Is there an advantage, besides increased accuracy, to using SVM-RCE for gene selection?

Our results suggest that SVM-RCE can reveal important information that is not captured by methods that assess the contributions of each gene individually. Although we have limited our initial observations, for simplicity, to the top 2 clusters needed for separation of datasets with 2 known classes of samples, one can expand the analysis to capture, for example, the top 4 clusters of genes. We hypothesized that by increasing the number of clusters selected that we might be able to identify sample sub-clusters, which may be present in a specific dataset. The CTCL(I) dataset illustrates this possibility. Figure 2 shows the hierarchical clusters generated using the top 4 significant clusters (about 20 genes) revealed by SVM-RCE (Figure 2(b)) and (Figure 2(a)) with comparable numbers of genes (20 genes) identified by SVM-RFE. The 4 clusters of genes in Figure 2(b) (two up-regulated in patients and another two down-regulated) appear to identify sub-clusters of samples present in each class. For example, we see that four samples from the control class (C021.3.Th2, C020.6.Th2, CO04.1.UT and C019.6.Th2) form a sub-cluster identified by the genes TNFRSF5, GAB2, IL1R1 and ITGB4 (See Figure 2(b) "Control sub-cluster" label). Three of these 4 controls represent a control class (Th2) that has been treated with IL-4. In addition, a sub-cluster of genes up-regulated in patients (SLC9A3R1 through cig5) cluster 9 patients distinguished as long-term survivors (LT) and 1 short-term (ST) survivor from the remaining patients (See Figure 2(b) "LT sub-cluster" label). However, no specific sub-pattern is apparent in Figure 2(a) using the top 20 genes obtained from SVM-RFE. See "Additional Material File 2: Comparison of the CTCL(I) genes selected by SVM-RCE and SVM-RFE and concomitant clustering of genes and samples", which shows additional structure of the data obtained in the classifications with gene clusters obtained using SVM-RCE compared with SVM-RFE. This structure arises because SVM-RCE selects different genes for the classification.

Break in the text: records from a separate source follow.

/-- The thermal machine (R137): WARN_RISE in NORMAL makes WARM, sets THERMAL_WARN and caps the driving moves, but
for one that holds the EXT grant, WARN_FALL in WARM makes NORMAL and lifts the cap (R138); SHUTDOWN_RISE in WARM or COOLED makes SHUTDOWN, sets THERMAL_SHUTDOWN
and ends every active move with THERMAL, fences aside (R139); SHUTDOWN_FALL in SHUTDOWN makes COOLED and sets
THERMAL_COOLED with nothing else (R141); elsewhere an event changes its comparator alone (R135). An event that its
comparator would not deliver, and a shutdown rise in NORMAL, are dropped: the model's choice (log 12, log 13). -/
def Obligations.ThermalEvents : Prop :=
  (∀ s : State, s.inReset = false → s.warnSet = false → s.thermal = .normal →
    ∃ u : State, u = { s with warnSet := true, thermal := .warm, flags := s.flags ||| 0x0004, slots := u.slots } ∧
      (∀ i o m, s.slot i = .active o m → m.phase.driving = true → m.extHeld = false →
        u.slot i = .active o { m with
          duty := if s.settings.warmCap < m.phaseDuty then s.settings.warmCap else m.phaseDuty }) ∧
      (∀ i o m, s.slot i = .active o m → m.phase.driving = true → m.extHeld = true →
        u.slot i = .active o { m with duty := m.phaseDuty }) ∧
      (∀ i, (s.slot i).inPhase Phase.driving = false → u.slot i = s.slot i) ∧
      exec .warnRise s = .next u.settle) ∧
  (∀ s : State, s.inReset = false → s.warnSet = false → s.thermal ≠ .normal →
    exec .warnRise s = .next { s with warnSet := true }) ∧
  (∀ s : State, s.inReset = false → s.warnSet = true → s.thermal = .warm →
    ∃ u : State, u = { s with warnSet := false, thermal := .normal, slots := u.slots } ∧
      (∀ i o m, s.slot i = .active o m → m.phase.driving = true →
        u.slot i = .active o { m with duty := m.phaseDuty }) ∧
      (∀ i, (s.slot i).inPhase Phase.driving = false → u.slot i = s.slot i) ∧
      exec .warnFall s = .next u.settle) ∧
  (∀ s : State, s.inReset = false → s.warnSet = true → s.thermal ≠ .warm →
    exec .warnFall s = .next { s with warnSet := false }) ∧
  (∀ s : State, s.inReset = false → s.shutdownSet = false → s.thermal = .warm ∨ s.thermal = .cooled → s.PoolLaw →
    ∃ w : State,
      ({ s with shutdownSet := true, thermal := .shutdown, flags := s.flags ||| 0x0008 } : State).afterEndings
        (fun _ => .thermal) (s.acceptance.filter fun i => (s.slot i).move.isSome) w ∧
      exec .shutdownRise s = .next w.settle) ∧
  (∀ s : State, s.inReset = false → s.shutdownSet = true → s.thermal = .shutdown →
    exec .shutdownFall s =
      .next { s with shutdownSet := false, thermal := .cooled, flags := s.flags ||| 0x0010 }) ∧
  (∀ s : State, s.inReset = false → s.shutdownSet = true → s.thermal ≠ .shutdown →
    exec .shutdownFall s = .next { s with shutdownSet := false }) ∧
  (∀ s : State,
    (s.warnSet = true → exec .warnRise s = .next s) ∧ (s.warnSet = false → exec .warnFall s = .next s) ∧
    (s.shutdownSet = true ∨ s.thermal = .normal ∨ s.thermal = .shutdown → exec .shutdownRise s = .next s) ∧
    (s.shutdownSet = false → exec .shutdownFall s = .next s)) ∧
  ∀ (c : Instr) (s t : State), s.inReset = false → s.thermal = .cooled → exec c s = .next t → t.thermal ≠ .cooled →
    c = .clearThermal ∨ c = .shutdownRise ∨ c = .fullReset ∨ (c = .registerWrite 0x21 ∧ s.Writing 0x07)

/-! ### Dispatch -/

/-- A pass that ends an order is followed by one further pass, over the acceptance order as the first left it, and one
that ends none by no other (R68); and whatever a series of passes does, it changes no configuration, position,
validity or STRAY of an entry, no flag but PRESSING, and nothing outside the pool, the legs, the grant and
ACTIVE_SLOT. -/
def Obligations.DispatchIsASeriesOfPasses : Prop :=
  (∀ s : State, s.PoolLaw → s.completion.length < s.pass.completion.length → s.dispatch = s.pass.dispatch) ∧
  (∀ s : State, s.pass.completion.length ≤ s.completion.length → s.dispatch = s.pass) ∧
  ∀ s : State, s.passFrame s.dispatch

/-- The walk at a FENCE (R71, R72): a QUEUED FENCE with an older slot QUEUED or ACTIVE stays; otherwise with delay 0 it
ends at once with DONE, and else it waits ARG x 10 ms; at any fence the walk stops; it passes over an ACTIVE move. -/
def Obligations.WalkStopsAtFences : Prop :=
  (∀ (i : SlotNo) (rest : List SlotNo) (o : Order) (s : State), s.slot i = .queued o → o.kind = .fence →
    ((∃ j ∈ s.acceptance.takeWhile (fun j => j != i), ((s.slot j).isQueued || (s.slot j).isActive) = true) →
      s.walk (i :: rest) = s) ∧
    ((∀ j ∈ s.acceptance.takeWhile (fun j => j != i), ((s.slot j).isQueued || (s.slot j).isActive) = false) →
      (o.arg = 0 → s.afterEndings (fun _ => .done) [i] (s.walk (i :: rest))) ∧
      (o.arg ≠ 0 → s.walk (i :: rest) = s.setSlot i (.waiting o (o.arg.toNat * 20000))))) ∧
  (∀ (i : SlotNo) (rest : List SlotNo) (o : Order) (n : Nat) (s : State), s.slot i = .waiting o n →
    s.walk (i :: rest) = s) ∧
  ∀ (i : SlotNo) (rest : List SlotNo) (o : Order) (m : Move) (s : State), s.slot i = .active o m →
    s.walk (i :: rest) = s.walk rest

/-- The walk at a QUEUED move order (R71): not considered it stays; considered, the first start-time check that applies
ends it (R75); else it starts if every compatibility test passes (R79) and stays otherwise; the walk goes on. It is
considered exactly under the three conditions of R73. -/
def Obligations.WalkJudgesMoveOrders : Prop :=
  ∀ (i : SlotNo) (rest : List SlotNo) (o : Order) (s : State), s.slot i = .queued o → o.kind ≠ .fence →
    (s.considered i o = true ↔
      (∀ j ∈ s.acceptance.takeWhile (fun j => j != i), ∀ p, s.slot j = .queued p →
        p.kind = .fence ∨ p.actuator ≠ o.actuator) ∧
      (s.act o.actuator).activeSlot = none ∧
      ∀ j ∈ s.acceptance.takeWhile (fun j => j != i), ∀ p, s.slot j = .queued p → p.kind ≠ .fence →
        s.settings.passLimit ≠ 0 → s.settings.passLimit.toNat ≤ p.pass.toNat →
        (s.config p).posLeg ≠ (s.config o).posLeg ∧ (s.config p).posLeg ≠ (s.config o).negLeg ∧
          (s.config p).negLeg ≠ (s.config o).posLeg ∧ (s.config p).negLeg ≠ (s.config o).negLeg) ∧
    (s.considered i o = false → s.walk (i :: rest) = s.walk rest) ∧
    (∀ e, s.considered i o = true → s.startEnding o = some e →
      ∃ t, s.afterEndings (fun _ => e) [i] t ∧ s.walk (i :: rest) = t.walk rest) ∧
    (s.considered i o = true → s.startEnding o = none → s.compatible i o = false →
      s.walk (i :: rest) = s.walk rest) ∧
    (s.considered i o = true → s.startEnding o = none → s.compatible i o = true →
      s.walk (i :: rest) = (s.startMove i o).walk rest)

/-- The start-time checks in their order (R74, R75): LEG_OFF for an OFF leg, then for MOVE_TO and MOVE_BY NO_REFERENCE
while UNKNOWN, RANGE for a MOVE_BY out of MIN to MAX, DONE at the target. -/
def Obligations.StartTimeChecks : Prop :=
  ∀ (o : Order) (s : State) (p : Int), p = (s.act o.actuator).position.toInt →
    (s.offAt (s.config o).posLeg = true ∨ s.offAt (s.config o).negLeg = true →
      s.startEnding o = some .legOff) ∧
    (s.offAt (s.config o).posLeg = false → s.offAt (s.config o).negLeg = false →
      (o.kind = .seekEnd → s.startEnding o = none) ∧
      (o.kind = .moveTo ∨ o.kind = .moveBy → (s.act o.actuator).valid = false →
        s.startEnding o = some .noReference) ∧
      (o.kind = .moveBy → (s.act o.actuator).valid = true →
        p + o.arg.toInt < (s.config o).min.toInt ∨ (s.config o).max.toInt < p + o.arg.toInt →
        s.startEnding o = some .range) ∧
      (o.kind = .moveBy → (s.act o.actuator).valid = true →
        ¬ (p + o.arg.toInt < (s.config o).min.toInt ∨ (s.config o).max.toInt < p + o.arg.toInt) →
        s.startEnding o = if o.arg = 0 then some .done else none) ∧
      (o.kind = .moveTo → (s.act o.actuator).valid = true →
        s.startEnding o = if o.arg.toInt = p then some .done else none))

/-- The compatibility tests (R76, R77, R78): the drive leg carries no claim and the return leg no DRIVE claim; with the
two claims added no other enabled idle actuator has one leg under a DRIVE claim and the other claimed; an order with
EXT needs the grant unheld. -/
def Obligations.CompatibilityTests : Prop :=
  ∀ (i : SlotNo) (o : Order) (d r : LegNo) (s : State),
    legOf (driveLeg (s.config o) (s.direction o)) = some d →
    legOf (returnLeg (s.config o) (s.direction o)) = some r → d ≠ r →
    (s.compatible i o = true ↔
      (s.leg d).claims = [] ∧ (∀ c ∈ (s.leg r).claims, c.type ≠ .drive) ∧
      (∀ b p q, b ≠ o.actuator → (s.act b).config.enable = 1 → (s.act b).activeSlot = none →
        legOf (s.act b).config.posLeg = some p → legOf (s.act b).config.negLeg = some q →
        ¬ ((p = d ∨ ∃ c ∈ (s.leg p).claims, c.type = .drive) ∧ (q = d ∨ q = r ∨ (s.leg q).claims ≠ [])) ∧
        ¬ ((q = d ∨ ∃ c ∈ (s.leg q).claims, c.type = .drive) ∧ (p = d ∨ p = r ∨ (s.leg p).claims ≠ []))) ∧
      (o.ext = true → s.grant = none))

/-- The start of a move (R79): the two claims on the legs the direction gives (R22, R74), the grant for an order with
EXT, a fresh move record (R49, R50) in its first drive period, ACTIVE_SLOT, the PASS counts of the older QUEUED move
orders raised (R80), PRESSING set exactly if one of these raises brings a count to the limit (R81), and the legs
react. The three run counts of the record are the model's own (log 7). -/
def Obligations.StartPlacesClaimsAndRecord : Prop :=
  (∀ (i : SlotNo) (o : Order) (d r : LegNo) (s : State), s.slot i = .queued o → o.kind ≠ .fence →
    legOf (driveLeg (s.config o) (s.direction o)) = some d →
    legOf (returnLeg (s.config o) (s.direction o)) = some r → d ≠ r →
    ∃ u : State, s.startMove i o = u.settle ∧
      u = { s with
            slots := u.slots, legs := u.legs, grant := if o.ext then some i else s.grant
            acts := s.acts.set o.actuator { s.act o.actuator with activeSlot := some i }, flags := u.flags } ∧
      u.slot i = .active o (s.enterDrive o (s.newMove o)) ∧
      (∀ j p, j ≠ i → j ∈ s.acceptance.takeWhile (fun j => j != i) → s.slot j = .queued p → p.kind ≠ .fence →
        u.slot j = .queued { p with pass := if p.pass = 15 then 15 else p.pass + 1 }) ∧
      (∀ j, j ≠ i →
        j ∉ s.acceptance.takeWhile (fun j => j != i) ∨ (∀ p, s.slot j = .queued p → p.kind = .fence) →
        u.slot j = s.slot j) ∧
      u.leg d = { s.leg d with claims := (s.leg d).claims ++ [⟨i, .drive⟩] } ∧
      u.leg r = { s.leg r with claims := (s.leg r).claims ++ [⟨i, .ret⟩] } ∧
      (∀ k, k ≠ d → k ≠ r → u.leg k = s.leg k) ∧
      ((∃ j p, j ∈ s.acceptance.takeWhile (fun j => j != i) ∧ s.slot j = .queued p ∧ p.kind ≠ .fence ∧
          p.pass ≠ 15 ∧ p.pass.toNat + 1 = s.settings.passLimit.toNat) →
        u.flags = s.flags ||| 0x0800) ∧
      ((∀ j p, j ∈ s.acceptance.takeWhile (fun j => j != i) → s.slot j = .queued p → p.kind ≠ .fence →
          p.pass ≠ 15 → p.pass.toNat + 1 ≠ s.settings.passLimit.toNat) →
        u.flags = s.flags)) ∧
  (∀ (o : Order) (p : Int) (s : State), p = (s.act o.actuator).position.toInt →
    s.newMove o =
      { dir := s.direction o, target := s.target o, snapshot := s.speeds[o.speed], phase := .starting
        rampLevel := s.speeds[o.speed].start, duty := s.speeds[o.speed].start, outcome := none, driven := 0, coast := 0
        driveTicks := 0, firstSeen := false
        timeoutLeft := if o.timeout = 0 then none else some (o.timeout.toNat * 200000)
        extHeld := o.ext, holdPending := false, rampTimer := none, window := none, brakeTimer := none
        suspendTimer := none, rampRun := 0, windowRun := 0, suspendRun := 0 } ∧
    (o.kind = .moveTo → s.target o = some o.arg.toInt) ∧ (o.kind = .moveBy → s.target o = some (p + o.arg.toInt)) ∧
    (∀ g, o.kind = .moveTo ∨ o.kind = .moveBy → s.target o = some g →
      (p < g → s.direction o = .opening) ∧ (g < p → s.direction o = .closing)) ∧
    (o.kind = .seekEnd → s.target o = none ∧ (o.arg = 1 → s.direction o = .opening) ∧
      (o.arg = 0 → s.direction o = .closing))) ∧
  ∀ c : ActConfig,
    driveLeg c .opening = c.posLeg ∧ returnLeg c .opening = c.negLeg ∧ driveLeg c .closing = c.negLeg ∧
      returnLeg c .closing = c.posLeg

In this paper we present a novel method SVM-RCE for selecting significant genes for (supervised) classification of microarray data, which combines the K-means clustering method and SVM classification method. SVM-RCE demonstrated improved (or equivalent in one case) accuracy compared to SVM-RFE and PDA-RFE on 6 microarray datasets tested.

Defining the minimum number of clusters required for accurate classification can be a challenging task. With our approach, the number of clusters and cluster size is determined arbitrarily at the onset of the analysis by the investigator and, as the algorithm proceeds, the least informative clusters are progressively removed. However, in order to avoid producing redundant clusters, we believe that this step needs to be automated to obtain an optimum final value. A number of statistical techniques [30, 31] have been developed to estimate this number.

The RFE procedure associated with the SVM (or PDA) is designed to estimate the contributions of individual genes to the classification task, whereas the RCE procedure, associated with SVM-RCE, is designed to estimate the contribution of a cluster of genes for the classification task. Other studies [3236] have used biological knowledge-driven approaches for assessment of the generated gene clusters by unsupervised methods. Our method provides the top n clusters required to most accurately differentiate the two pre-defined classes.

The relationship between the genes of a single cluster and their functional annotation is still not clear. Clare and Kind [37] found in yeast, that clustered genes do to not have correlated functions as might have been expected. One of the merits of the SVM-RCE is its ability to group the genes using different metrics. In the present study, the statistical correlation metric was used. However, one could use biological metrics such as gene interaction network information or functional annotation for clustering genes (Cluster step in the SVM-RCE algorithm) to be examined with the SVM-RCE for their contribution to the classification task [38]. In this way, the outcome would be a set of significant genes that share biological networks or functions.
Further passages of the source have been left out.